WORK ORDER: Please reproduce exactly the lines from the start of the records through the one containing "if yelm && !claim", and nothing more.

SUPPLIED RECORDS:

/-- A column's block as its body gives it, `take` of its n rows in the snapshot, with the checks of R96 and R213. -/
def readBCol (opened claim : Bool) (cd : ColDesc) (chunk : Bytes) (segRows j n take : Nat) : BCol :=
  let z := zoneRead chunk j
  let outer := blockBody chunk j
  let yelm := outer.any fun b => fieldAt 0 1 b == 7
  let run := yelmRun (outer.getD [])
  let acts : List ReedAcc :=
    if !yelm then [] else if !claim then [.job 0 0 0x3004]
    else .job run.consumed run.output.length run.status :: if run.status == 0 then [.inner run.output] else []
  let dec : DecRes (Bytes × List Val × List Val) := do
    if yelm && !claim then throw (failBy 1 0x3004)
    match ← innerBody cd.type chunk segRows j n with
    | none => pure ([], [], List.replicate n .null)
    | some body =>
      let stored ← decodeStored cd.type n (chunkDict cd.type chunk) body
      let vals := putNulls n body stored
      let present := vals.filter (· != .null)
      let enc := fieldAt 0 1 body
      guardCheck (present.length + z.nulls == z.rows)
      guardCheck (present.all fun v => z.lo ≤ zoneKey cd.type v && zoneKey cd.type v ≤ z.hi)
      guardCheck (opened || present.isEmpty || !(enc == 2 || enc == 6) || fieldAt 8 8 body == z.lo)
      pure (body, stored, vals)
  let (body, stored, vals) := match dec with
    | .ok x => x
    | .error _ => ([], [], [])
  let enc := fieldAt 0 1 body
  { ty := cd.type, vals := vals.take take, stored := stored.take take, n := n, enc := enc, yelm := yelm, bits := fieldAt 1 1 body,
    mapLen := if bitAt (fieldAt 2 1 body) 0 then ceilDiv n 64 * 8 else 0, ref := fieldAt 8 8 body,
    dict := if enc == 5 then chunkDict cd.type chunk else [], sorted := bitAt (fieldAt 3 1 chunk) 1,
    len := (outer.map (·.length)).getD 0, off := fieldAt 24 4 (zoneAt chunk j), acts := acts,
    fail := match dec with
      | .ok _ => none
      | .error e => some e }

/-- A segment as a snapshot sees it: its open form with V rows, or its sealed form; `form` holds the form's column chunks and `formRows`
the rows it has. -/
structure SegView where
  desc : TableDesc
  seg : Segment
  /-- The open form is read. -/
  opened : Bool
  rows : Nat
  form : List Bytes
  formRows : Nat

/-- A segment's view: rows after V that its open form already holds are part of that form (R207). -/
def SegView.of (d : TableDesc) (g : Segment) (opened : Bool) (rows : Nat) : SegView :=
  let held := if g.state == .opened then g.rows else g.openRows
  if opened then ⟨d, g, true, rows, openChunks d held, held.length⟩ else ⟨d, g, false, rows, g.chunksA, g.rows.length⟩

/-- A block uncorrectable in copy A, and in copy B where the table has one (R111). -/
def SegView.lost (v : SegView) (j col : Nat) : Bool :=
  v.seg.badA.contains (16 * col + j) && (!v.desc.lapped || v.seg.badB.contains (16 * col + j))

/-- Copy B is read of a block that is uncorrectable in copy A (R111). -/
def SegView.fromB (v : SegView) (j col : Nat) : Bool := v.desc.lapped && v.seg.badA.contains (16 * col + j)

/-- The chunk a Reed unit reads a block from. -/
def SegView.chunk (v : SegView) (j col : Nat) : Bytes :=
  (if !v.opened && v.fromB j col then v.seg.chunksB else v.form).getD col []

/-- The device address of a column chunk, of copy A or copy B (R78). -/
def SegView.chunkAt (v : SegView) (copyB : Bool) (col : Nat) : Nat :=
  let l := if v.opened && v.seg.state != .opened then (if copyB then v.seg.openAtB else v.seg.openAtA) else v.seg.at' copyB
  l.getD (col + 1) 0

/-- A column's descriptor. -/
def SegView.cd (v : SegView) (col : Nat) : ColDesc := v.desc.cols.getD col (plainCol 1 0)

/-- Rows of block j in the snapshot. -/
def SegView.blockRows (v : SegView) (j : Nat) : Nat := min 4096 (v.rows - 4096 * j)

/-- A column of block j. -/
def SegView.bcol (v : SegView) (sp : ScanSpec) (j col : Nat) : BCol :=
  let c := readBCol v.opened sp.yelm (v.cd col) (v.chunk j col) v.formRows j (min 4096 (v.formRows - 4096 * j)) (v.blockRows j)
  if v.lost j col then { c with fail := some (failBy 2 0x4007), acts := [] } else c

/-- The zone figures of a column: of its chunk, or of a block. -/
def SegView.zone (v : SegView) (col : Nat) : Option Nat → ZoneS
  | some j => if v.lost j col then ⟨0, 2 ^ 64 - 1, 1, 65536⟩ else zoneRead (v.chunk j col) j
  | none => chunkZone (v.form.getD col [])

/-- The decision on a predicate; an EQ constant that a sorted dictionary does not hold makes the chunk NONE (R198, R199, R202). -/
def SegView.decide' (v : SegView) (p : RPred) (block : Option Nat) : ZDec :=
  let ty := (v.cd p.col).type
  let chunk := v.form.getD p.col []
  let d := p.decide' ty (v.zone p.col block)
  let k := p.vals.headD .null
  if d == .some' && p.code == 0x10 && fieldAt 3 1 chunk % 4 == 3 && !(chunkDict ty chunk).contains k then .no else d

/-- The decisions on a chunk or a block: on the range, and on each predicate (R200). -/
def SegView.decs (v : SegView) (sp : ScanSpec) (zones : Bool) (block : Option Nat) : ZDec × List (RPred × ZDec) :=
  let on := zones && !sp.skipOff
  (if !sp.ranged then .all else if on then sp.range.decide' 12 (v.zone 0 block) else .some',
   sp.preds.map fun p => (p, if on then v.decide' p block else .some'))

/-- Decisions that skip a chunk or a block (R200). -/
def decsSkip (orMode : Bool) (d : ZDec × List (RPred × ZDec)) : Bool :=
  d.1 == .no || (if orMode then !d.2.isEmpty && d.2.all (·.2 == .no) else d.2.any (·.2 == .no))

/-- Body lines a full read of a column's block takes. -/
def SegView.fullLines (v : SegView) (j col : Nat) : Nat :=
  let c := v.chunk j col
  if v.lost j col || (zoneRead c j).allNull then 0 else (linesOf 0 (fieldAt 28 4 (zoneAt c j))).length

/-- Columns whose headers decide, and columns a scan may read. -/
def ScanSpec.deciding (sp : ScanSpec) : List Nat :=
  ((if sp.ranged then [0] else []) ++ sp.preds.map (fun (p : RPred) => p.col)).eraseDups
/-- Columns a scan may read. -/
def ScanSpec.touched (sp : ScanSpec) : List Nat := (sp.deciding ++ sp.cols).eraseDups

/-- One part of a scan: of a chunk's headers, or of a block; what was counted, what was read, batches and a failure. -/
structure ScanStep where
  block : Option Nat
  cnt : ScanCnt
  acts : List ReedAcc
  batches : List ScanBatch
  fail : Option Nat
deriving DecidableEq, Repr

/-- The slots of a scan's listed columns with their types. -/
def SegView.slots (v : SegView) (sp : ScanSpec) : List (Nat × Nat) :=
  (upFrom (sp.outFirst + sp.fixed.length) sp.cols.length).zip (sp.cols.map fun c => (v.cd c).type)

/-- A block scanned (R195, R201 to R206). -/
def SegView.scanBlock (v : SegView) (sp : ScanSpec) (zones : Bool) (j : Nat) : ScanStep :=
  let full := (sp.touched.map (v.fullLines j)).sum
  let on := zones && !sp.skipOff
  let d := v.decs sp zones (some j)
  let ex := on.toNat
  if on && decsSkip sp.orMode d then ⟨some j, ⟨0, ex, 1, 0, 0, 0, full⟩, [], [], none⟩
  else
    let r := selectRows (v.bcol sp j) j sp d.1 d.2 (v.blockRows j)
    let r := if r.opens.isEmpty then r else
      sp.cols.foldl (fun (r : BlockRes) col => r.output (v.bcol sp j) (v.chunk j) j col) r
    let n := (r.lines.map fun p => p.2.length).sum
    let slots := v.slots sp
    let cols := if r.fail.isSome then [] else sp.cols.map fun col => v.bcol sp j col
    let vals := cols.map fun c => r.opens.map fun i => c.vals.getD i .null
    let rows := if r.fail.isSome then [] else (List.range r.opens.length).map fun k =>
      ((slots.map (·.1)).zip vals).foldl (fun (m : SlotRow) (x : Nat × List Val) => nput m x.1 (x.2.getD k .null))
        (sp.fixed.foldl (fun (m : SlotRow) f => nput m f.1 f.2) [])
    let fills := r.opens.map fun i => cols.map fun c => c.stored[i]?
    ⟨some j, ⟨0, ex, 0, r.planes, r.avoided, n, if r.fail.isSome then 0 else full - n⟩, r.acts,
      scanBatches (rowValueBytes slots) rows fills, r.fail⟩

/-- Chunk headers and zone maps of columns read. -/
def SegView.fronts (v : SegView) (cols : List Nat) : List ReedAcc :=
  cols.flatMap fun col => (linesOf 0 (64 + 32 * fieldAt 5 1 (v.form.getD col []))).map fun x => .line col 0 (64 * x) false

/-- The dictionary lines that turning the predicates takes, once per chunk and column (R202). -/
def SegView.dicts (v : SegView) (sp : ScanSpec) (zones : Bool) : List ReedAcc :=
  let ps := sp.preds.filter fun p =>
    bitAt (fieldAt 3 1 (v.form.getD p.col [])) 0 && !p.byMap &&
      (!(zones && !sp.skipOff) || p.decide' (v.cd p.col).type (v.zone p.col none) == .some')
  (predCols ps).flatMap fun col =>
    (((ps.filter (·.col == col)).flatMap (dictSearch (v.cd col).type (v.form.getD col []))).eraseDups).map fun x => .line col 0 (64 * x) false

/-- Blocks of a segment scanned in order up to the first failure, after the decision on the chunk (R200). -/
def SegView.scan (v : SegView) (sp : ScanSpec) (zones : Bool) (blocks : List Nat) : List ScanStep :=
  let blocks := blocks.filter fun j => 4096 * j < v.rows
  let acts := v.fronts sp.deciding ++ v.dicts sp zones
  if zones && !sp.skipOff && decsSkip sp.orMode (v.decs sp zones none) then
    ⟨none, ⟨1, 0, 0, 0, 0, 0, (blocks.map fun j => (sp.touched.map (v.fullLines j)).sum).sum⟩, acts, [], none⟩
      :: blocks.map fun j => ⟨some j, .zero, [], [], none⟩
  else
    let rest := sp.touched.filter fun c => !sp.deciding.contains c
    blocks.foldl (fun (acc : List ScanStep) j =>
      if acc.any (·.fail.isSome) then acc else acc ++ [v.scanBlock sp zones j]) [⟨none, .zero, acts ++ v.fronts rest, [], none⟩]

/-- The counters of R214 raised: a mismatch counts where the Reed unit itself found it. -/
def State.countScan (s : State) (c : ScanCnt) (fail : Option Nat) : State :=
  let s := (((s.bump 0x20A0 1 c.chunks).bump 0x20A0 2 c.examined).bump 0x20A0 3 c.skipped).bump 0x20A0 4 c.planes
  let s := ((s.bump 0x20A0 5 c.avoided).bump 0x20A0 6 c.lines).bump 0x20A0 7 c.linesAvoided
  if fail == some stCheckMismatch then s.bump 0x20A0 9 1 else s

/-! The unit's traffic (R192, R208, R209). -/

/-- A line of DRAM read through the Thatch with page hint OPEN by a tile for a plan: it answers, or is uncorrectable. -/
def State.reedLine (s : State) (t : TileId) (slot a : Nat) (stream : Bool) : Bool × State :=
  let l := a / 64
  let c := s.thatch.slices[thSlice l]
  let s := if c.enabled && (c.find l).isSome then s else s.touchRow (64 * l) (srcTile t) slot 1
  let (d, s) := s.thRead l stream
  (d.isSome, s)

/-- Bytes laid into a tile's scratch at a free place within the claim of its plan (R174). [log 211 DESIGN CHOICE] -/
def State.toScratch (s : State) (t : TileId) (kib : Nat) (b : Bytes) : Nat × State :=
  let (c, s) := s.fresh
  let off := Config.freeNat c % ((min 262144 (1024 * kib) - b.length) / 64 + 1) * 64
  (off, s.modTile t fun x => x.scratchWrite off b)

/-- A Yelm job of a plan counted (R470). -/
def State.countJob (s : State) (inBytes outBytes status : Nat) : State :=
  let s := ((s.bump 0x2C01 1 1).bump 0x2C01 2 inBytes).bump 0x2C01 3 outBytes
  if status == 0 || status == 0x3004 then s else if status == stOutFull then s.bump 0x2C01 5 1 else s.bump 0x2C01 6 1

/-- One access of a scan: a line uncorrectable in the copy that is read is served from the other copy, where the table has one whose block is
intact, and noted for repair (R111, R213); else the scan fails. -/
def State.reedAct (s : State) (t : TileId) (slot kib : Nat) (v : SegView) (x : ReedAcc) : Option Nat × State :=
  match x with
  | .job i o st => (none, s.countJob i o st)
  | .inner b => (none, (s.toScratch t kib b).2)
  | .line col j off stream =>
    let b := v.fromB j col
    let (ok, s) := s.reedLine t slot (v.chunkAt b col + off) (stream && s.cfg 0x20A1 1 1 == 1)
    if ok then (none, s)
    else if !v.desc.lapped || b then (some stPoisoned, s)
    else
      let note := fun (g : Segment) => if g.no == v.seg.no then g.harm false [16 * col + j] else g
      let s := s.modTable v.desc.id fun tb => { tb with segs := tb.segs.map note }
      let (ok, s) := s.reedLine t slot (v.chunkAt true col + off) (stream && s.cfg 0x20A1 1 1 == 1)
      (if ok then none else some stPoisoned, s)

/-- The first byte of a chunk that the windows do not let the tile read; a tile that has no window enabled reads by those that the monitor
opens for the plan's segments. [log 212 DEDUCED] -/
def State.chunkFault (s : State) (t : TileId) (v : SegView) (cols : List Nat) : Option Nat :=
  let c := s.tiles[t]
  if ((List.finRange 16).filter fun n => c.winOn n .read false).isEmpty then none else
  (cols.map fun col => (v.chunkAt false col, (v.form.getD col []).length)).findSome? fun (a, n) =>
    let stop := c.winReach .read false 16 a
    if a + n ≤ stop then none else some (max a stop)

end Sys2Proof.Machine
end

RESULT OF THE EXERCISE:
/-- A column's block as its body gives it, `take` of its n rows in the snapshot, with the checks of R96 and R213. -/
def readBCol (opened claim : Bool) (cd : ColDesc) (chunk : Bytes) (segRows j n take : Nat) : BCol :=
  let z := zoneRead chunk j
  let outer := blockBody chunk j
  let yelm := outer.any fun b => fieldAt 0 1 b == 7
  let run := yelmRun (outer.getD [])
  let acts : List ReedAcc :=
    if !yelm then [] else if !claim then [.job 0 0 0x3004]
    else .job run.consumed run.output.length run.status :: if run.status == 0 then [.inner run.output] else []
  let dec : DecRes (Bytes × List Val × List Val) := do
    if yelm && !claim then throw (failBy 1 0x3004)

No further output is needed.